Okkkk I confess this is the least favourite of the 3 woollen fabric suits I've commented on - title of the gangsta look gives it away :)

Firstly, he must have some awful boogers in a handkerchief that size in his breast pocket. The breast pocket with the darting is a great detail - as is the full length 6 buttoned waistcoat. Love the checked fabric too.

So why doesn't it work?

Is it the wide banded fedora, faintly trying to match the tie? Or that non-working cuff, slipping his shirt sleeve under his jacket as he tries to act cool posin with a pistol? No.... not these. Neither help though.

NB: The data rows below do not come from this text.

/-- A segment of a STEP_COMMIT or STEP_ROLLBACK has stopped on every position: the descriptor goes on or ends. -/
def Device.segmentHalt (d : Device) (slot : CtxSlot) : Device :=
  match d.ctxAt slot with
  | none => d
  | some c =>
    match c.run, c.head with
    | some u, some t =>
      if u.op = 2 ∨ !u.begun ∨ u.reason = 0 ∨ !d.arcIdle c ∨ !c.resident ∨ d.underReset (.ctx slot) then d
      else
        let d1 := d.modCtx slot fun c => { c with run := none }
        if u.reason ≠ 5 then (d1.clearTallies c).segmentFault c t u
        else match d1.dataBad c.commitLine.toNat 64 with
        | some (e, l) => (d1.clearTallies c).answerFault c t (d1.hdErr c e l 0 false) []
        | none => if t.phase = phaseUpdate then d1.commitVerify c t else d1.rebuilt c t
    | _, _ => d

/-- SEGMENT_HALT. -/
def execSegmentHalt (slot : CtxSlot) (s : State) : Host.Outcome State Fault Refusal := .next { s with dev := s.dev.segmentHalt slot }

end Sys2Proof.Machine
end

I think it's the fact that his blazer is hanging lop-sided off him tilting down to the right with the left lapel drooping forward. If he can't point a gun and wear his blazer symmetrically, it just doesn't hang together convincingly. Nice try though :)
 

Jaxenro

One of the Regulars
Messages
254
Plus his ties off center

He can get away with buttoning the bottom button if he gets his hand out of his pocket

There is a reason they sometimes baste these closed
 

Patrick Hall

Practically Family
Messages
541
Location
Houston, TX
Y'all are nuts about pockets. I use the pockets of my suit-coats all the time. I keep things in 'em - pens, sunglasses, and especially my hands. I especially do that with vintage suits that have no vent, making the trouser pockets a bugger to reach when you are looking for an easy place to stow your hands. I think suits are improved by coat pockets that are a bit bagged out, maybe one flap in and one flap out by happenstance - like you aren't wearing the thing for show.
 

Mathematicus

A-List Customer
Messages
379
Location
Coventry, UK
I absolutely agree with Patrick. Coat's pockets are made to be used, and indeed they were widely used since not so much time ago - the proof is the small bag sewn inside the right pocket, which was intended to store coins or keys.

Being not a fan of sprezzatura (studying up the look to appear that the outfit is not studied!) I don't agree with the statement about keeping only one flap inside, but I definitely don't scream if I see a pocket slightly sagged because of use: it is not a trophy, but an utility piece.